Oh, we know a similar post has been posted somewhere, but I did the search and couldn't find it.

I am new to installing crap in cars, but I decided to buy an alarm for my 240SX because a) it's a 1992 SE and b) it's the convertible model. I want to install it myself, and I read the instructions several times and me reading parts of it is like Kryptonite to Superman. Anyways, what I need help on is the following:

1.) A list of wires that run 12V besides the battery wires.

2.) Location of the parking light wires.

3.) Ignition wires accessible in the engine compartment

4.) Drilling a single hole in the inside of the compartment to secure alarm device.
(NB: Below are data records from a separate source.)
/-- An authenticated fragment (R382). -/
def Chip.slkTakeFragment (c : Chip) (n : Nat) (h : SlkHeader) (b : Bytes) : Chip :=
  let x := c.context n
  let f := h.fragment.toNat
  let drop := c.count Obj.slkWindowDiscards 1 64
  if x.completed.contains h.round then c.slkDuplicate n h
  else if h.msgFragments.toNat ≤ f then drop
  else
    match x.rx.find? fun m => m.round == h.round with
    | some m =>
      if f < m.base ∨ m.held.contains f then c.slkDuplicate n h
      else if m.base + fragmentWindow < f then drop
      else c.slkAccept n h m b
    | none =>
      if 4 ≤ x.rx.length ∨ 1024 ≤ openMessages c.slk ∨ fragmentWindow < f then drop
      else c.slkAccept n h ⟨h.round, h.msgFragments.toNat, 0, [], []⟩ b

/-- A sealed data packet, as it arrived or as FEC rebuilt it. A refused partner is heard on the control stream only. -/
def Chip.slkTakeData (c : Chip) (f : SlkFrame) : Chip :=
  let p := slkSource f.hdr
  match c.slkOpen p f with
  | (none, c) => c
  | (some b, c) =>
    if c.partnerState (partnerSite p) = partnerRefused ∧ f.hdr.cls ≠ 1 then c
    else
      match c.rxContext p f.hdr with
      | none => c
      | some n => c.slkTakeFragment n f.hdr b

/-! ### FEC at the receiver (R379) -/

def FecRx.has (g : FecRx) (i : Nat) : Bool := g.units.any fun u => u.1 == i

/-- Data packets of the group that are missing, once k is known. -/
def FecRx.missing (g : FecRx) : List Nat :=
  match g.k with
  | some k => (List.range k).filter fun i => !g.has i
  | none => []

def Chip.fecGroup (c : Chip) (port p : Nat) (group : BitVec 32) : FecRx :=
  (c.slk.fecRx.find? fun g => g.port == port && g.partner == p && g.group == group).getD ⟨port, p, group, none, [], []⟩

def Chip.setFecGroup (c : Chip) (g : FecRx) : Chip :=
  { c with slk := { c.slk with
    fecRx := c.slk.fecRx.filter (fun x => !(x.port == g.port && x.partner == g.partner && x.group == g.group)) ++ [g] } }

/-- Missing packets are rebuilt where enough of the group is held; each is then treated as though it had arrived. -/
def Chip.fecRebuild (c : Chip) (g : FecRx) : Chip :=
  let ms := g.missing
  if ms.isEmpty || decide (g.parity.length < ms.length) then c
  else
    let n := (g.parity.map fun e => e.2.length).foldl Nat.max 0
    let us := recoverUnits n g.units g.parity ms
    let c := c.setFecGroup { g with units := g.units ++ ms.zip us }
    c.each us fun c u =>
      let b := unitPacket u
      (c.count Obj.slkFecRecovered 1 64).slkTakeData ⟨true, true, slkHeaderOf (b.take slkHeaderSize), b.drop slkHeaderSize⟩

/-- A data packet arrives on a port. -/
def Chip.slkDataFrame (c : Chip) (port : Nat) (f : SlkFrame) : Chip :=
  match c.slkArrive port 0 f with
  | (false, c) => c
  | (true, c) =>
    let h := f.hdr
    let c' := c.slkTakeData f
    if h.parityCount = 0 then c'
    else
      let g := c'.fecGroup port (slkSource h) h.group
      if g.has h.groupIndex.toNat then c'
      else
        let g := { g with units := g.units ++ [(h.groupIndex.toNat, codedUnit (slkHeaderBytes h ++ f.body))] }
        (c'.setFecGroup g).fecRebuild g

/-- A parity packet arrives on a port. -/
def Chip.slkParityFrame (c : Chip) (port : Nat) (f : SlkFrame) : Chip :=
  match c.slkArrive port 1 f with
  | (false, c) => c
  | (true, c) =>
    let h := f.hdr
    let j := h.groupIndex.toNat - 64
    let g := c.fecGroup port (slkSource h) h.group
    if h.groupIndex.toNat < 64 ∨ 80 ≤ h.groupIndex.toNat ∨ h.groupSize = 0 ∨ 64 < h.groupSize.toNat ∨ (g.parity.any fun e => e.1 == j) then c
    else
      let g := { g with k := some h.groupSize.toNat, parity := g.parity ++ [(j, f.body)] }
      (c.setFecGroup g).fecRebuild g
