-- ==== Sys2Proof/Machine/SlkCmds.lean ====
section
/-! DEFINITION. Machine/SlkCmds.lean: the commands of the site links and of the cages (R32 to R34, R363 to R386). -/

namespace Sys2Proof.Machine

/-! ### Cages and ports (R32 to R34, R364, R384) -/

def Board.cage (b : Board) (p : Nat) : Cage := if p = 0 then b.cage0 else b.cage1

def Chip.setCage (c : Chip) (p : Nat) (x : Cage) : Chip :=
  if p = 0 then { c with board := { c.board with cage0 := x } } else { c with board := { c.board with cage1 := x } }

/-- A port changes state; each fall is an occurrence (R364). -/
def Chip.setSlkPort (c : Chip) (p v : Nat) : Chip :=
  let fell := c.slkUp p && v != 2
  let c := (c.setReg (Obj.slkPortState p) v).slkRefresh
  if fell then c.occur 10 0 .slk noRegion p 0 else c

/-- The cage holds a powered optical module that may leave low-power mode. -/
def Cage.usable (x : Cage) : Bool := x.present && x.powered && !x.lowPower && !x.overcurrent

/-- An optical module is inserted; above 18 W it stays in low-power mode and its port down. -/
def Chip.cageInserted (c : Chip) (p : Nat) (advertised : F32) : Chip :=
  let low := f32Lt f32At18 advertised.toNat
  let c := c.setCage p ⟨true, true, low, false⟩
  let c := if c.reg (Obj.slkPortState p) = 4 then c.setReg (Obj.slkPortState p) 0 else c
  if low then c.occur 0 3 .board noRegion p 0 else c

/-- CAGE_INSERT. -/
def execCageInsert (cage : Fin 2) (advertised : F32) (s : State) : Host.Outcome State Fault Refusal :=
  s.on fun c => c.cageInserted cage advertised

/-- An optical module is removed: only its port is affected. -/
def Chip.cageRemoved (c : Chip) (p : Nat) : Chip :=
  let c := c.setCage p Cage.reset
  if c.reg (Obj.slkPortState p) = 3 then c else c.setSlkPort p 0

/-- CAGE_REMOVE. -/
def execCageRemove (cage : Fin 2) (s : State) : Host.Outcome State Fault Refusal := s.on fun c => c.cageRemoved cage

/-- A cage has drawn more than 19.5 W for 10 ms: its power goes until the module is removed and inserted again. -/
def Chip.cageOver (c : Chip) (p : Nat) : Chip :=
  let x := c.board.cage p
  if !x.present || !x.powered then c
  else ((c.setCage p { x with powered := false, overcurrent := true }).occur 0 4 .board noRegion p 0).setSlkPort p 4

/-- CAGE_OVERCURRENT. -/
def execCageOvercurrent (cage : Fin 2) (s : State) : Host.Outcome State Fault Refusal := s.on fun c => c.cageOver cage

/-- A port comes up with optics ready, PCS aligned and clean FEC. Without a written start counter the links stay at
SLK_STATE 0 (R455). -/
def Chip.slkPortTrained (c : Chip) (p : Nat) : Chip :=
  let st := c.reg (Obj.slkPortState p)
  if c.start.counterOk && (c.board.cage p).usable && c.reg (Obj.slkPortEnable p) == 1 && (st == 0 || st == 1) then c.setSlkPort p 2 else c

/-- SLK_PORT_UP. -/
def execSlkPortUp (port : Fin 2) (s : State) : Host.Outcome State Fault Refusal := s.on fun c => c.slkPortTrained port

def Chip.slkPortLost (c : Chip) (p : Nat) : Chip :=
  let st := c.reg (Obj.slkPortState p)
  if st = 1 ∨ st = 2 then c.setSlkPort p 0 else c

/-- SLK_PORT_DOWN. -/
def execSlkPortDown (port : Fin 2) (s : State) : Host.Outcome State Fault Refusal := s.on fun c => c.slkPortLost port

def Chip.slkPortRetry (c : Chip) (p : Nat) : Chip :=
  if c.reg (Obj.slkPortState p) = 0 ∧ c.reg (Obj.slkPortEnable p) = 1 ∧ (c.board.cage p).usable then c.setSlkPort p 1 else c

/-- SLK_PORT_RETRY_TIMER. -/
def execSlkPortRetryTimer (port : Fin 2) (s : State) : Host.Outcome State Fault Refusal := s.on fun c => c.slkPortRetry port

/-- SLK_PORT_ENABLE: false takes the port down; true lets it train again, unless its cage has lost its power. -/
def slkEnableRule (p : Nat) (d : ObjDef) : WriteRule where
  cond := noCond
  eff := fun c _ key b =>
    let c := c.store d key b
    let st := c.reg (Obj.slkPortState p)
    if leNat b = 0 then c.setSlkPort p 3
    else if st = 3 then c.setSlkPort p (if (c.board.cage p).overcurrent then 4 else if (c.board.cage p).usable then 1 else 0)
    else c

/-- SLK_PORT_ENABLE_WRITE. -/
def execSlkPortEnableWrite (rq : Fin 17) (port : Fin 2) (v : Byte) (s : State) : Host.Outcome State Fault Refusal :=
  s.on fun c => c.writeAs rq (Obj.slkPortEnable port) ObjType.bool.code [v] (slkEnableRule port)

/-! ### Sessions (R371, R374, R375) -/

/-- Partner modules: that of each partner site, and those that bulk streams name. -/
def Chip.slkPartners (c : Chip) : List Nat :=
  (c.partnerSites.map c.slkPeer ++ (c.slk.contexts.filter fun e => decide (384 ≤ e.1) && e.2.state != 0).map fun e => e.2.partner).eraseDups

/-- A hello goes to each partner that has not shown that it has the session (DESIGN CHOICE, assumption log 49). -/
def Chip.slkHellos (c : Chip) : Chip :=
  c.each (c.slkPartners.filter fun p => match c.session p with | some s => !(s.up && s.confirmed) | none => true) Chip.slkHelloTo

/-- SLK_HELLO_TIMER. -/
def execSlkHelloTimer (s : State) : Host.Outcome State Fault Refusal := s.on Chip.slkHellos

/-- SLK_HELLO. -/
def execSlkHello (port : Fin 2) (f : SlkFrame) (s : State) : Host.Outcome State Fault Refusal :=
  s.on fun c => c.slkHelloFrame port f

/-- A probe goes to each partner with a session. -/
def Chip.slkProbes (c : Chip) : Chip :=
  c.each (c.slk.sessions.filter fun e => e.2.up) fun c e =>
    let c := match c.session e.1 with
      | some s => c.setSession e.1 { s with probeSent := c.time.mono }
      | none => c
    c.slkControl e.1 4 (probeBody false c.time.mono)

/-- SLK_PROBE_TIMER. -/
def execSlkProbeTimer (s : State) : Host.Outcome State Fault Refusal := s.on Chip.slkProbes

/-- No probe has been answered in time. -/
def Chip.slkSilent (c : Chip) (p : Nat) : Chip :=
  match c.session p with
  | none => c
  | some s =>
    let c := c.setSession p { s with answered := false }
    if p = c.slkPeer (partnerSite p) ∧ c.partnerState (partnerSite p) ≠ 0 then c.partnerDown (partnerSite p) else c

/-- SLK_PROBE_TIMEOUT. -/
def execSlkProbeTimeout (site : Fin 64) (module : BitVec 16) (s : State) : Host.Outcome State Fault Refusal :=
  s.on fun c => c.slkSilent (slkPartner site module.toNat)

/-- Sessions with the site named, or with all. -/
def Chip.sessionsOf (c : Chip) (v : Nat) : List Nat :=
  (c.slk.sessions.filter fun e => v == 0xFF || partnerSite e.1 == v).map fun e => e.1

/-- SLK_REKEY: the transmit directions named move to their next epoch. -/
def slkRekeyRule : WriteRule where
  cond := noCond
  eff := fun c o key b =>
    let ps := (c.sessionsOf (leNat b)).filter fun p => match c.session p with | some s => s.up | none => false
    (c.each ps Chip.nextEpoch).complete o key 0 0

/-- SLK_REKEY. -/
def execSlkRekey (rq : Fin 17) (v : Byte) (s : State) : Host.Outcome State Fault Refusal :=
  s.on fun c => c.write rq Obj.slkRekey [v] slkRekeyRule

/-- SLK_REKEY_INTERVAL has passed in an epoch. -/
def Chip.slkInterval (c : Chip) (p : Nat) : Chip :=
  match c.session p with
  | some s => if s.up then c.nextEpoch p else c
  | none => c

/-- SLK_REKEY_INTERVAL_EXPIRY. -/
def execSlkRekeyIntervalExpiry (site : Fin 64) (module : BitVec 16) (s : State) : Host.Outcome State Fault Refusal :=
  s.on fun c => c.slkInterval (slkPartner site module.toNat)

/-- SLK_GRACE has passed: the previous receive epoch is no longer live. -/
def Chip.slkGraceOver (c : Chip) (p : Nat) : Chip :=
  match c.session p with
  | none => c
  | some s => (c.setSession p { s with previous := false }).setSlot (s.base + keyRxPrev) ⟨0, []⟩

/-- SLK_GRACE_EXPIRY. -/
def execSlkGraceExpiry (site : Fin 64) (module : BitVec 16) (s : State) : Host.Outcome State Fault Refusal :=
  s.on fun c => c.slkGraceOver (slkPartner site module.toNat)

/-- SLK_RESTART: the sessions named end, and hellos begin them again. -/
def slkRestartRule : WriteRule where
  cond := noCond
  eff := fun c o key b => (c.each (c.sessionsOf (leNat b)) Chip.slkEndSession).complete o key 0 0

/-- SLK_RESTART. -/
def execSlkRestart (rq : Fin 17) (v : Byte) (s : State) : Host.Outcome State Fault Refusal :=
  s.on fun c => c.write rq Obj.slkRestart [v] slkRestartRule

/-! ### Packets -/

/-- SLK_DATA_PACKET. -/
def execSlkDataPacket (port : Fin 2) (f : SlkFrame) (s : State) : Host.Outcome State Fault Refusal :=
  s.on fun c => c.slkDataFrame port f

/-- SLK_PARITY_PACKET. -/
def execSlkParityPacket (port : Fin 2) (f : SlkFrame) (s : State) : Host.Outcome State Fault Refusal :=
  s.on fun c => c.slkParityFrame port f

/-- SLK_ACK_PACKET. -/
def execSlkAckPacket (port : Fin 2) (f : SlkFrame) (s : State) : Host.Outcome State Fault Refusal :=
  s.on fun c => c.slkAckFrame port f

/-- SLK_PROBE_PACKET. -/
def execSlkProbePacket (port : Fin 2) (f : SlkFrame) (s : State) : Host.Outcome State Fault Refusal :=
  s.on fun c => c.slkProbeFrame port f

/-! ### Timers (R378 to R381) -/

/-- SLK_FEC_GROUP_TIME has passed since the group's first packet. -/
def Chip.fecTimer (c : Chip) (port p : Nat) : Chip :=
  match c.slk.fecTx.find? fun g => g.port == port && g.partner == p with
  | some g => c.fecClose g
  | none => c

/-- SLK_FEC_GROUP_TIMER. -/
def execSlkFecGroupTimer (port : Fin 2) (site : Fin 64) (module : BitVec 16) (s : State) : Host.Outcome State Fault Refusal :=
  s.on fun c => c.fecTimer port (slkPartner site module.toNat)

/-- SLK_FEC_HOLD_EXPIRY. -/
def execSlkFecHoldExpiry (port : Fin 2) (site : Fin 64) (module : BitVec 16) (group : BitVec 32) (s : State) :
    Host.Outcome State Fault Refusal :=
  s.on fun c => c.fecExpire port (slkPartner site module.toNat) group

/-- 100 µs have passed since the first fragment not yet acknowledged. -/
def Chip.slkAckTimer (c : Chip) (n : Nat) : Chip := if (c.context n).unackedRx = 0 then c else c.slkAcknowledge n

/-- SLK_ACK_TIMER. -/
def execSlkAckTimer (context : Fin 16384) (s : State) : Host.Outcome State Fault Refusal := s.on fun c => c.slkAckTimer context

/-- A fragment sent and not shown held within RTO is sealed afresh and sent again. -/
def Chip.slkResend (c : Chip) (n : Nat) (round fragment : BitVec 32) : Chip :=
  match (c.context n).tx.find? fun m => m.round == round with
  | none => c
  | some m =>
    let f := fragment.toNat
    if m.next ≤ f ∨ f < m.base ∨ m.held.contains f then c
    else
      match c.slkFragment n m f true with
      | (true, c) => c.count Obj.slkResends 1 64
      | (false, c) => c

/-- SLK_RESEND_TIMER. -/
def execSlkResendTimer (context : Fin 16384) (round fragment : BitVec 32) (s : State) : Host.Outcome State Fault Refusal :=
  s.on fun c => c.slkResend context round fragment

/-! ### SLK_FLOW_TABLE (R369) -/

/-- Partner, stream and direction of an entry in use. -/
def flowName (b : Bytes) : Nat × Nat × Nat × Nat := (u8At b 2, u16At b 8, u16At b 4, u8At b 0)

/-- An entry keeps to Table 14-4. -/
def Chip.flowEntryOk (c : Chip) (b : Bytes) : Bool :=
  let rate := u32At b 12
  allZero (slice b 16 16) &&
  (u8At b 0 == 0 ||
    (decide (u8At b 0 ≤ 2) && u8At b 1 == 3 && bit (c.reg Obj.rndSites) (u8At b 2) && decide (u8At b 2 < 64) &&
      decide (u8At b 3 ≤ 16) && decide (0x4000 ≤ u16At b 4) && decide (448 ≤ u16At b 6) && decide (u16At b 6 < 496) &&
      decide (1 ≤ u16At b 10) && decide (u16At b 10 ≤ 1000) && (decide (rate < 0x7F800000) || rate == 0x80000000)))

/-- A context as its entry. -/
def FlowContext.entry (x : FlowContext) : Bytes :=
  match x.next with
  | some b => b
  | none =>
    leBytes 1 x.state.toNat ++ leBytes 1 x.cls.toNat ++ leBytes 1 x.site ++ leBytes 1 x.parity ++ leBytes 2 x.stream.toNat ++
    leBytes 2 x.dmaChannel.toNat ++ leBytes 2 x.partnerModule.toNat ++ leBytes 2 x.weight.toNat ++ leBytes 4 x.rateLimit.toNat ++
    zeros 16

/-- Entries of the contexts from 384 on that are in use, as they will stand with `l` written over the first of them. -/
def Chip.flowNames (c : Chip) (l : List Bytes) : List (Nat × Nat × Nat × Nat) :=
  ((l.filter fun b => u8At b 0 != 0).map flowName) ++
  ((c.slk.contexts.filter fun e => decide (384 + l.length ≤ e.1) && u8At e.2.entry 0 != 0).map fun e => flowName e.2.entry)

/-- The entries written stand for the contexts from 384 on; those beyond them stay. A write that breaks the table is
refused whole. -/
def flowTableRule : WriteRule where
  cond := fun c _ _ b _ =>
    let l := chunks 32 b
    if b.length % 32 ≠ 0 ∨ 512000 < b.length then stLength
    else if l.all c.flowEntryOk && (c.flowNames l).eraseDups.length == (c.flowNames l).length then stOk else stOutOfRange
  eff := fun c _ _ b =>
    let l := chunks 32 b
    c.each ((List.range l.length).zip l) fun c e =>
      let n := 384 + e.1
      (c.setContext n { c.context n with next := some e.2 }).slkSettle n

/-- SLK_FLOW_TABLE_WRITE. -/
def execSlkFlowTableWrite (rq : Fin 17) (entries : Bytes) (s : State) : Host.Outcome State Fault Refusal :=
  s.on fun c => c.write rq Obj.slkFlowTable entries flowTableRule

end Sys2Proof.Machine
end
Any help is greatly appreciated. Thanks.

-Bob

They don't call me insane for nothin'.


----------



## nismo240sx (Apr 15, 2004)

Well, i have installed several alarms in different cars. first for the power locks you will need to read the instructions since its different for every vehicle depending on what kind of switch it is (let me know i might be able to help). for your 12v constant: accessory would be a good choice. i have heard the fail safe ignition will be hard to do. i have not done that yet. i dont konw what kind of alarm you have so this is just a generic install. and for the alarm brain (the main box) has to be inside the car, to avoid moisture becuase it will F up your alarm. kick panel is where i normally put it. and i dont drill a hole i either use GOOD 2 sided tape,velcro, or zip ties, because its hard to drill in a small space. for drilling a hole to mount the siren, make sure its away from heat and mounted on a secure surface. and the shock sensor should also be. for the parking lights you can follow the wires from the light, and you only need to tap into one light because there all hook up in a sequence, you dont need to have a wire go to each parking light, choose only one. and i believe it is a brown wire, since the black is a ground. i would get a service manual to show you all the stock wires, and to remove certain parts. for a first timer you might want to get some help with someone who has does this. your gonna have some hell to go through to get all this to work. my first was an all nighter.
p.s. : those damn power locks get you everytime.
let me know whats up


----------



## holydiver (Jun 9, 2004)

*Update*

Here's the alarm update. I have installed the alarm. It works great. I hooked up the parking lights and it works like a charm. I still hafta get around to the other stuff needed. But it works...even in a closed garage and it hurts your ears like hell. Thanks for the help.


----------